The DLGITEMTEMPLATE structure defines the dimensions and style of a control in a dialog box. One or more of these structures are combined with a DLGTEMPLATE structure to form a standard template for a dialog box.

typedef struct { // dlit 

    DWORD style; 

    DWORD dwExtendedStyle; 

    short x; 

    short y; 

    short cx; 

    short cy; 

    WORD  id; 

} DLGITEMTEMPLATE; 

 

Members

style
Specifies the style of the control. This member can be a combination of window style values (such as WS_BORDER) and one or more of the control style values (such as BS_PUSHBUTTON and ES_LEFT).
dwExtendedStyle
Specifies extended styles for a window. This member is not used to create controls in dialog boxes, but applications that use dialog box templates can use it to create other types of windows.
x
Specifies the x-coordinate, in dialog box units, of the upper-left corner of the control. This coordinate is always relative to the upper-left corner of the dialog boxís client area.
y
Specifies the y-coordinate, in dialog box units, of the upper-left corner of the control. This coordinate is always relative to the upper-left corner of the dialog boxís client area.
cx
Specifies the width, in dialog box units, of the control.
cy
Specifies the height, in dialog box units, of the control.
id
Specifies the control identifier.

Remarks

In a standard template for a dialog box, the DLGITEMTEMPLATE structure is always immediately followed by three variable-length arrays specifying the class, title, and creation data for the control. Each array consists of one or more 16-bit elements.

Each DLGITEMTEMPLATE structure in the template must be aligned on a DWORD boundary. The class and title arrays must be aligned on WORD boundaries. The creation data array must be aligned on a DWORD boundary.
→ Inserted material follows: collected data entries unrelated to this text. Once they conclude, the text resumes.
/-- The producer half of a Chain pair sends what fits the credit, in commit order; `fuel` bounds the
transfers (R220). The Clover transmitter is the channel's consumer: its reads count (R19, R219), a packet takes its PSEQ as it is sent (R66), each transfer is a completed read for the read-idle
timer (R79), it is served while the channel is ACTIVE or DRAINING (R50), an uncorrectable tail entry is a DIRECTORY fault (R72), and a header that R74 cuts
off is passed over as link egress passes it (R103; notes/assumptions/68.md). -/
def State.chainPump (s : State) (n : Fin 20) : Nat → State
  | 0 => s
  | fuel + 1 =>
    if !(s.chainHalf false) || s.twin.cloverState != 2 then s
    else
      let c := s.chan n
      let fs := s.fenced n
      if c.state ≠ .active ∧ c.state ≠ .draining then s
      else if c.fstartDue then
        match c.fstarts with
        | [] => s
        | f :: rest =>
          ((s.modCh n fun c => { c with fstarts := rest }).chainSend (markerBody n.val f)).chainPump n fuel
      else if s.ringReadable n = 0 then s
      else
        let p := skipFenced c.s fs fs.length c.rp
        if c.cfg.cls = .raw then
          if c.chainCredit = 0 then s
          else
            let entry := c.tails.find? fun t => t.at_ == p
            let vb := (entry.map (·.vb)).getD 0
            let (ok, s) := s.readDir n ((entry.map (·.flips)).getD 0)
            if !ok then s
            else
              let (words, s) := s.readRun n 1 p
              let s := s.modCh n fun c =>
                { c with rp := step1 c.s p, chainCredit := c.chainCredit - 1,
                         rawDelivered := (c.rawDelivered + (if vb = 0 then 32 else vb)) % 2 ^ 48 }
              ((s.chainSend (copyHead n.val false false true entry.isSome 0 ++
                words.flatten.take (if vb = 0 then 32 else vb))).readCompleted n).chainPump n fuel
        else if s.headerCut n then ((s.chainCut n).settle n).chainPump n fuel
        else
          let len := c.lenAt p (readWordAt s.mem (s.phys (c.locAt p.off))).data
          let k := pktWords len
          if c.chainCredit < k then s
          else
            let (ok, s) := s.readLen n p
            if !ok then s
            else
              let (bytes, s) := s.segmentBytes n p (16 + len) c.nextPseq true
              let s := (s.assignPseq n (leField bytes 8 4)).modCh n fun c =>
                { c with rp := ptrAfter c.s fs k p, chainCredit := c.chainCredit - k }
              let bodies := bodiesOf n.val bytes
              ((bodies.foldl (fun s b => s.chainSend b) s).readCompleted n).chainPump n fuel

/-- The chain pump of a channel over everything readable, and what then may go out. -/
def State.chainRun (s : State) (n : Fin 20) : State :=
  let s := s.chainPump n (s.ringReadable n + (s.chan n).fstarts.length + 1)
  s.chainFlow s.twin.chainWait.length

/-! ### Commits (R62, R117, R211) -/

/-- The oldest closed packet commits: CP moves past it, and a slice is placed (R62, R117). -/
def State.commitPacket (s : State) (n : Fin 20) : State :=
  match (s.chan n).closing with
  | [] => s
  | k :: rest =>
    let s := s.modCh n fun c => { c with cp := k.endp, closing := rest, lastCommit := some k }
    let s := if k.refused then s else s.modCnt n fun m => { m with pktCommitted := inc32 m.pktCommitted }
    let s := if (s.chan n).cfg.cls = .slice ∧ s.chainHalf false = false then s.placeSlice n k else s
    let s := if (s.chan n).copied ∧ s.announces then
        (s.packetBodies n k.slot k.len).foldl (fun s b => s.announce 7 b) s
      else s
    (s.settle n).chainRun n

/-! ### Disabling (R49) -/

/-- A channel becomes DISABLED: its pending commands complete with FLUSHED, and what it holds goes (R48, R49). PAUSED clears here and
at the enable too, beside the three events of R85: a disabled channel keeps no pause (DESIGN CHOICE, notes/assumptions/96.md). -/
def State.disableChannel (s : State) (n : Fin 20) : State :=
  let s := ((s.presetPending n rsFlushed).stopChannel n).modCh n fun c =>
    { c with state := .disabled, cfg := { c.cfg with enable := 0 }, paused := false,
             deferred := [] }
  (s.mapChanged.evalHold n).servicePorts

/-- Whether a DRAINING channel has nothing left (R49). -/
def State.drained (s : State) (n : Fin 20) : Bool :=
  let c := s.chan n
  c.state == .draining && c.pkt.isNone && c.closing.isEmpty && decide (s.readable n = 0) &&
  !(c.cfg.cls == .raw && c.tailPending) &&
  (c.cfg.cls != .slice || c.records.toList.all fun r => r.state == .free || r.state == .held)

/-! ### Meanings: commits and channel events -/

/-- PACKET_COMMIT: the bank has granted the header write of the oldest closed packet (R62). -/
def execPacketCommit (n : Fin 20) (s : State) : Host.Outcome State Fault Refusal :=
  .next ((s.commitPacket n).serveFaults s)

/-- DEFERRED_TAIL_COMMIT: a pending tail commit, as soon as space and an entry are free (R71). -/
def execDeferredTailCommit (n : Fin 20) (s : State) : Host.Outcome State Fault Refusal :=
  .next ((if (s.chan n).tailPending then (s.tailCommit n none true).chainRun n else s.chainRun n).serveFaults s)

/-- Serve the read of port `x` that waits, whatever its channel, then what it held back (R75); a command that has been decided
meanwhile completes (R49). -/
def State.wakeReader (s : State) (x : Port) : State :=
  if s.shadows then s
  else match (s.port x).q.find? (fun k => k.stalled && k.isRead) with
    | some k =>
      match chanOf k.c.ch.toNat with
      | some n => (s.serveRead x n k).service x
      | none => s
    | none => s.service x

/-- WAITING_READ_DELIVERY: a waiting read delivers what has become readable (R75). -/
def execWaitingReadDelivery (x : Port) (s : State) : Host.Outcome State Fault Refusal := .next (s.wakeReader x)

/-- STALL_TIMEOUT: a waiting read completes with TIMEOUT, unless a word is readable now (R76). -/
def execStallTimeout (dt : Nat) (x : Port) (s : State) : Host.Outcome State Fault Refusal :=
  let s := s.advance dt
  .next (match (s.port x).q.find? (fun k => k.stalled && k.isRead) with
    | none => s
    | some k =>
      match chanOf k.c.ch.toNat with
      | none => s
      | some n =>
        let lim := (s.chan n).cfg.stallTimeout
        let due := (s.port x).stallStart.any fun a => decide (a + us lim ≤ s.pwr.timeclk)
        if lim = 0 ∨ due = false ∨ s.shadows then s
        else
          let t := s.wakeDoze.wakeReader x
          if (t.port x).q.contains k then ((t.finishStat x k rsTimeout).readCompleted n).service x else t)

/-- READ_IDLE_TIMEOUT: a raw tail commit, and the read-idle cause once per idle period (R79). -/
def execReadIdleTimeout (dt : Nat) (n : Fin 20) (s : State) : Host.Outcome State Fault Refusal :=
  let s := s.advance dt
  .next (
    let s0 := s
    let c := s.chan n
    let due := c.ridleStart.any fun a => decide (a + us c.cfg.ridleTimeout ≤ s.pwr.timeclk)
    if c.cfg.ridleTimeout = 0 ∨ due = false ∨ c.ridleFired ∨ s.ridleNonEmpty n = false then s
    else
      let s := s.wakeDoze.modCh n fun c => { c with ridleFired := true, ridleStart := none }
      let s := if c.cfg.cls = .raw then (s.tailCommit n none false).chainRun n else s
      (s.serveFaults s0).attnCh n 10)

/-- GATE_OPEN: wall time reaches PTS − GATE_LEAD in the record's epoch (R120). -/
def execGateOpen (dt : Nat) (n : Fin 20) (slot : Fin 3) (s : State) : Host.Outcome State Fault Refusal :=
  let s := s.advance dt
  let t := s.openDueGate n slot
  .next (if t.chan n = s.chan n then t else t.wakeDoze)

/-- STANDIN_DEADLINE: a READP that waits on an absent slice meets its deadline (R121, R122). -/
def execStandinDeadline (dt : Nat) (n : Fin 20) (s : State) : Host.Outcome State Fault Refusal :=
  let s := s.advance dt
  .next (if s.shadows then s
    else
      let t := (((s.retryWaiting .A n).service .A).retryWaiting .B n).service .B
      if t.chan n = s.chan n then t else t.wakeDoze)

/-- INVARIANT_BROKEN: CHENG finds the invariant of R42 broken; the channel enters FAULT with cause POINTER. -/
def execInvariantBroken (n : Fin 20) (s : State) : Host.Outcome State Fault Refusal :=
  .next (s.chFault n 3).servicePorts

/-! ### Isolation (R147 to R150) -/

/-- What a read that had delivered its first word leaves when its port is isolated: the packet ends; on a
directory-read channel, where a standby has observed part of a slice, the position moves past it (R147). -/
def State.finishPacket (s : State) (k : PCmd) : State :=
  match chanOf k.c.ch.toNat with
  | none => s
  | some n =>
    let c := s.chan n
    match c.inPkt with
    | some p =>
      if k.opc ≠ 2#5 ∨ k.delivered = 0 then s
      else if s.dirRead n then (s.modCh n fun c => { c with inPkt := none }).observePass n p.frame
      else
        ((s.modCh n fun c => { c with rp := ptrAfter c.s (s.fenced n) (p.total - p.done) c.rp, inPkt := none }).flushIfDue n).settle n
    | none => s

/-- Isolation of a port (R147, R149): accepted commands are lost, open packets and packer bytes go, write
refusal begins, selections clear, locks go free, ATTN ISOLATED. A port that is OFF stays OFF (R150). -/
def State.isolate (s : State) (x : Port) : State :=
  let s0 := s
  let cmds := (s.port x).q.filter fun k => !k.decoder
  let s := cmds.foldl (fun s k => s.finishPacket k) s
  let s := s.modPort x fun p =>
    let lost := cmds.foldl (fun m k => m ||| 2 ^ k.tag) 0
    let acted := cmds.foldl (fun m k => if k.acted then m ||| 2 ^ k.tag else m) 0
    { p with q := [], stallStart := none, wsel := none, rsel := none, writeRefusal := true, wrongOpen := [],
             wrongBytes := [], frameFirst := none, state := if p.state = .off then .off else .isolated,
             acc := { p.acc with lost := p.acc.lost ||| lost, acted := p.acc.acted ||| acted,
                                 isolations := p.acc.isolations + 1, lostCount := p.acc.lostCount + cmds.length },
             cnt := { p.cnt with isolations := inc32 p.cnt.isolations,
                                 lostCmds := satAdd p.cnt.lostCmds cmds.length } }
  let s := s.forChans fun n s => if (s.chan n).cfg.producer = End.ofPort x then s.discardOpen n else s
  ((((s.freeLocks (portOwner x)).attn x 13).portEvt x 6 (s.port x).lastAccepted.toNat).active.serveFaults s0).chainPortAnew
Immediately following each DLGITEMTEMPLATE structure is a class array that identifies the window class of the control. If the first element of this array is any value other than 0xFFFF, the system treats the array as a null-terminated Unicode string that specifies the name of a registered window class. If the first element is 0xFFFF, the array has one additional element that specifies the ordinal value of a predefined system class. The ordinal can be one of the following atom values.

Value

Meaning

0x0080

Button

0x0081

Edit

0x0082

Static

0x0083

List box

0x0084

Scroll bar

0x0085

Combo box

Following the class array is a title array that contains the initial text or resource identifier of the control. If the first element of this array is 0xFFFF, the array has one additional element that specifies an ordinal value of a resource, such as an icon, in an executable file. You can use a resource identifier for controls, such as static icon controls, that load and display an icon or other resource rather than text. If the first element is any value other than 0xFFFF, the system treats the array as a null-terminated Unicode string that specifies the initial text.

The creation data array begins at the next DWORD boundary after the title array. This creation data can be of any size and format. If the first word of the creation data array is nonzero, it indicates the size, in bytes, of the creation data (including the size word). The controlís window procedure must be able to interpret the data. When the system creates the control, it passes a pointer to this data in the lParam parameter of the WM_CREATE message that it sends to the control.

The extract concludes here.